TASK PROMPT:
Lines that include "wrBudgetHi" make up the answer; copy all of them from the data below.

STORED DATA:
_ _ _ _ _
-- ==== Sys2Proof/Decode.lean ====
section
/-! DEFINITION. The decoder of access words and command words (spec/30_encoding.md R70 to R76) and, after it, the encoder.
The decoder is total on access words (R76); a number that is no access word is rejected by name. -/

namespace Sys2Proof

/-! ## Fields of an access word (R70, R71) -/

/-- `we`, bit 40. -/
def AccessWord.we (w : AccessWord) : BitVec 1 := w.extractLsb' 40 1

/-- `off[7:2]`, the word offset that selects the register (R72). -/
def AccessWord.word (w : AccessWord) : BitVec 6 := w.extractLsb' 34 6

/-- `off[1:0]`, ignored by the block (R52). -/
def AccessWord.lane (w : AccessWord) : BitVec 2 := w.extractLsb' 32 2

/-- `data[31:0]`. -/
def AccessWord.data (w : AccessWord) : Word := w.extractLsb' 0 32

/-- `{we, off[7:2], off[1:0], data}` put together again (R70). -/
def AccessWord.ofFields (we : BitVec 1) (word : BitVec 6) (lane : BitVec 2) (data : Word) : AccessWord :=
  we ++ word ++ lane ++ data

/-! ## Selection -/

/-- The rows of R73, selected by `data[3:0]` of a command write. -/
def decodeCommand (data : Word) (lane : BitVec 2) : Instr :=
  let code : BitVec 4 := data.extractLsb' 0 4
  let ignored : BitVec 28 := data.extractLsb' 4 28
  if code = 0#4 then .cmdAck ignored lane
  else if code = 1#4 then .cmdTransform ignored lane
  else if code = 2#4 then .cmdCalibrate ignored lane
  else if code = 3#4 then .cmdClear ignored lane
  else if codeIn47 code then .cmdReserved47 code ignored lane
  else .cmdReserved8F code ignored lane

/-- The rows of R72 with `we = 0`, selected by `off[7:2]`. -/
def decodeRead (word : BitVec 6) (lane : BitVec 2) : Instr :=
  if word = 0x00#6 then .rdCmd lane
  else if word = 0x01#6 then .rdStatus lane
  else if word = 0x02#6 then .rdIrqEn lane
  else if word = 0x03#6 then .rdReserved0C lane
  else if word = 0x04#6 then .rdRoundsLo lane
  else if word = 0x05#6 then .rdRoundsHi lane
  else if word = 0x06#6 then .rdBudgetLo lane
  else if word = 0x07#6 then .rdBudgetHi lane
  else if word = 0x08#6 then .rdResultLo lane
  else if word = 0x09#6 then .rdResultHi lane
  else if offIn282C (word ++ lane) then .rdReserved282C (word ++ lane)
  else if offIn303C (word ++ lane) then .rdReserved303C (word ++ lane)
  else if word.extractLsb' 3 3 = 0b010#3 then .rdBuf (word.extractLsb' 0 3) lane
  else if word.extractLsb' 3 3 = 0b011#3 then .rdSeed (word.extractLsb' 0 3) lane
  else .rdReserved80FC (word ++ lane)

/-- The rows of R72 with `we = 1`, selected by `off[7:2]` and, at offset 0x00, by the command code. -/
def decodeWrite (word : BitVec 6) (lane : BitVec 2) (data : Word) : Instr :=
  if word = 0x00#6 then decodeCommand data lane
  else if word = 0x01#6 then .wrStatus data lane
  else if word = 0x02#6 then .wrIrqEn data lane
  else if word = 0x03#6 then .wrReserved0C data lane
  else if word = 0x04#6 then .wrRoundsLo data lane
  else if word = 0x05#6 then .wrRoundsHi data lane
  else if word = 0x06#6 then .wrBudgetLo data lane
  else if word = 0x07#6 then .wrBudgetHi data lane
  else if word = 0x08#6 then .wrResultLo data lane
  else if word = 0x09#6 then .wrResultHi data lane
  else if offIn282C (word ++ lane) then .wrReserved282C (word ++ lane) data
  else if offIn303C (word ++ lane) then .wrReserved303C (word ++ lane) data
  else if word.extractLsb' 3 3 = 0b010#3 then .wrBuf (word.extractLsb' 0 3) data lane
  else if word.extractLsb' 3 3 = 0b011#3 then .wrSeed (word.extractLsb' 0 3) data lane
  else .wrReserved80FC (word ++ lane) data

/-- Every access word is one instruction (R76). The data bits of a read are not driven and are not looked at (R70). -/
def decode (w : AccessWord) : Instr :=
  if w.we = 1#1 then decodeWrite w.word w.lane w.data else decodeRead w.word w.lane

/-- Why a number is no access word. -/
inductive DecodeReject where
  /-- it has a bit above bit 40, so it is not one 41-bit access word (R70, R79). -/
  | widerThanAccessWord
  deriving DecidableEq, Repr

/-- The decoder on any number, read with bit 0 its least significant bit (log entry 16). -/
def decodeNumber (n : Nat) : Except DecodeReject Instr :=
  if n < 2 ^ 41 then .ok (decode (BitVec.ofNat 41 n)) else .error .widerThanAccessWord

/-- What the decoder gives for a table word of `nbits` bits (every bit above them is 0). -/
def decodeTableWord (nbits w : Nat) : Option Instr :=
  match decodeNumber (w % 2 ^ nbits) with
  | .ok i => some i
  | .error _ => none

/-! ## The encoder -/

/-- A read of word offset `word`; the data bits of a read are taken as 0 (R70). -/
def encodeRead (word : BitVec 6) (lane : BitVec 2) : AccessWord := AccessWord.ofFields 0#1 word lane 0#32

/-- A write of word offset `word`. -/
def encodeWrite (word : BitVec 6) (lane : BitVec 2) (data : Word) : AccessWord :=
  AccessWord.ofFields 1#1 word lane data

/-- A command write: offset 0x00 with `data = {ignored, code}` (R71). -/
def encodeCommand (code : BitVec 4) (ignored : BitVec 28) (lane : BitVec 2) : AccessWord :=
  encodeWrite 0x00#6 lane (ignored ++ code)

/-- The access word of an instruction, from the encodings of R72 and R73. -/
def encode : Instr → AccessWord
  | .cmdAck ignored lane => encodeCommand 0x0#4 ignored lane
  | .cmdTransform ignored lane => encodeCommand 0x1#4 ignored lane
  | .cmdCalibrate ignored lane => encodeCommand 0x2#4 ignored lane
  | .cmdClear ignored lane => encodeCommand 0x3#4 ignored lane
  | .cmdReserved47 code ignored lane => encodeCommand code ignored lane
  | .cmdReserved8F code ignored lane => encodeCommand code ignored lane
  | .rdCmd lane => encodeRead 0x00#6 lane
  | .rdStatus lane => encodeRead 0x01#6 lane
  | .wrStatus data lane => encodeWrite 0x01#6 lane data
  | .rdIrqEn lane => encodeRead 0x02#6 lane
  | .wrIrqEn data lane => encodeWrite 0x02#6 lane data
  | .rdRoundsLo lane => encodeRead 0x04#6 lane
  | .wrRoundsLo data lane => encodeWrite 0x04#6 lane data
  | .rdRoundsHi lane => encodeRead 0x05#6 lane
  | .wrRoundsHi data lane => encodeWrite 0x05#6 lane data
  | .rdBudgetLo lane => encodeRead 0x06#6 lane
  | .wrBudgetLo data lane => encodeWrite 0x06#6 lane data
  | .rdBudgetHi lane => encodeRead 0x07#6 lane
  | .wrBudgetHi data lane => encodeWrite 0x07#6 lane data
  | .rdResultLo lane => encodeRead 0x08#6 lane
  | .wrResultLo data lane => encodeWrite 0x08#6 lane data
  | .rdResultHi lane => encodeRead 0x09#6 lane
  | .wrResultHi data lane => encodeWrite 0x09#6 lane data
  | .rdBuf k lane => encodeRead (0b010#3 ++ k) lane
  | .wrBuf k data lane => encodeWrite (0b010#3 ++ k) lane data
  | .rdSeed k lane => encodeRead (0b011#3 ++ k) lane
  | .wrSeed k data lane => encodeWrite (0b011#3 ++ k) lane data
  | .rdReserved0C lane => encodeRead 0x03#6 lane
  | .wrReserved0C data lane => encodeWrite 0x03#6 lane data
  | .rdReserved282C off => encodeRead (off.extractLsb' 2 6) (off.extractLsb' 0 2)
  | .wrReserved282C off data => encodeWrite (off.extractLsb' 2 6) (off.extractLsb' 0 2) data
  | .rdReserved303C off => encodeRead (off.extractLsb' 2 6) (off.extractLsb' 0 2)
  | .wrReserved303C off data => encodeWrite (off.extractLsb' 2 6) (off.extractLsb' 0 2) data
  | .rdReserved80FC off => encodeRead (off.extractLsb' 2 6) (off.extractLsb' 0 2)
  | .wrReserved80FC off data => encodeWrite (off.extractLsb' 2 6) (off.extractLsb' 0 2) data

/-! ## The opcode table (spec/opcode_table.json): mask and match of every row -/

/-- A row: an access word is one of the row's when its bits under `mask` are `match`. -/
structure OpcodeRow where
  mask    : AccessWord
  pattern : AccessWord
  deriving DecidableEq, Repr

/-- The row's word test. -/
def OpcodeRow.covers (r : OpcodeRow) (w : AccessWord) : Bool := w &&& r.mask == r.pattern

/-- The row of spec/opcode_table.json that an instruction belongs to. -/
def Instr.row : Instr → OpcodeRow
  | .cmdAck _ _ => ⟨0x1FC0000000F#41, 0x10000000000#41⟩
  | .cmdTransform _ _ => ⟨0x1FC0000000F#41, 0x10000000001#41⟩
  | .cmdCalibrate _ _ => ⟨0x1FC0000000F#41, 0x10000000002#41⟩
  | .cmdClear _ _ => ⟨0x1FC0000000F#41, 0x10000000003#41⟩
  | .cmdReserved47 _ _ _ => ⟨0x1FC0000000C#41, 0x10000000004#41⟩
  | .cmdReserved8F _ _ _ => ⟨0x1FC00000008#41, 0x10000000008#41⟩
  | .rdCmd _ => ⟨0x1FC00000000#41, 0x00000000000#41⟩
  | .rdStatus _ => ⟨0x1FC00000000#41, 0x00400000000#41⟩
  | .wrStatus _ _ => ⟨0x1FC00000000#41, 0x10400000000#41⟩
  | .rdIrqEn _ => ⟨0x1FC00000000#41, 0x00800000000#41⟩
  | .wrIrqEn _ _ => ⟨0x1FC00000000#41, 0x10800000000#41⟩
  | .rdRoundsLo _ => ⟨0x1FC00000000#41, 0x01000000000#41⟩
  | .wrRoundsLo _ _ => ⟨0x1FC00000000#41, 0x11000000000#41⟩
  | .rdRoundsHi _ => ⟨0x1FC00000000#41, 0x01400000000#41⟩
  | .wrRoundsHi _ _ => ⟨0x1FC00000000#41, 0x11400000000#41⟩
  | .rdBudgetLo _ => ⟨0x1FC00000000#41, 0x01800000000#41⟩
  | .wrBudgetLo _ _ => ⟨0x1FC00000000#41, 0x11800000000#41⟩
  | .rdBudgetHi _ => ⟨0x1FC00000000#41, 0x01C00000000#41⟩
  | .wrBudgetHi _ _ => ⟨0x1FC00000000#41, 0x11C00000000#41⟩
  | .rdResultLo _ => ⟨0x1FC00000000#41, 0x02000000000#41⟩
  | .wrResultLo _ _ => ⟨0x1FC00000000#41, 0x12000000000#41⟩
  | .rdResultHi _ => ⟨0x1FC00000000#41, 0x02400000000#41⟩
  | .wrResultHi _ _ => ⟨0x1FC00000000#41, 0x12400000000#41⟩
  | .rdBuf _ _ => ⟨0x1E000000000#41, 0x04000000000#41⟩
  | .wrBuf _ _ _ => ⟨0x1E000000000#41, 0x14000000000#41⟩
  | .rdSeed _ _ => ⟨0x1E000000000#41, 0x06000000000#41⟩
  | .wrSeed _ _ _ => ⟨0x1E000000000#41, 0x16000000000#41⟩
  | .rdReserved0C _ => ⟨0x1FC00000000#41, 0x00C00000000#41⟩
  | .wrReserved0C _ _ => ⟨0x1FC00000000#41, 0x10C00000000#41⟩
  | .rdReserved282C _ => ⟨0x1F800000000#41, 0x02800000000#41⟩
  | .wrReserved282C _ _ => ⟨0x1F800000000#41, 0x12800000000#41⟩
  | .rdReserved303C _ => ⟨0x1F000000000#41, 0x03000000000#41⟩
  | .wrReserved303C _ _ => ⟨0x1F000000000#41, 0x13000000000#41⟩
  | .rdReserved80FC _ => ⟨0x18000000000#41, 0x08000000000#41⟩
  | .wrReserved80FC _ _ => ⟨0x18000000000#41, 0x18000000000#41⟩

end Sys2Proof
end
_ _ _ _ _
THE COMPLETED TASK:
  else if word = 0x07#6 then .wrBudgetHi data lane
  | .wrBudgetHi data lane => encodeWrite 0x07#6 lane data
  | .wrBudgetHi _ _ => ⟨0x1FC00000000#41, 0x11C00000000#41⟩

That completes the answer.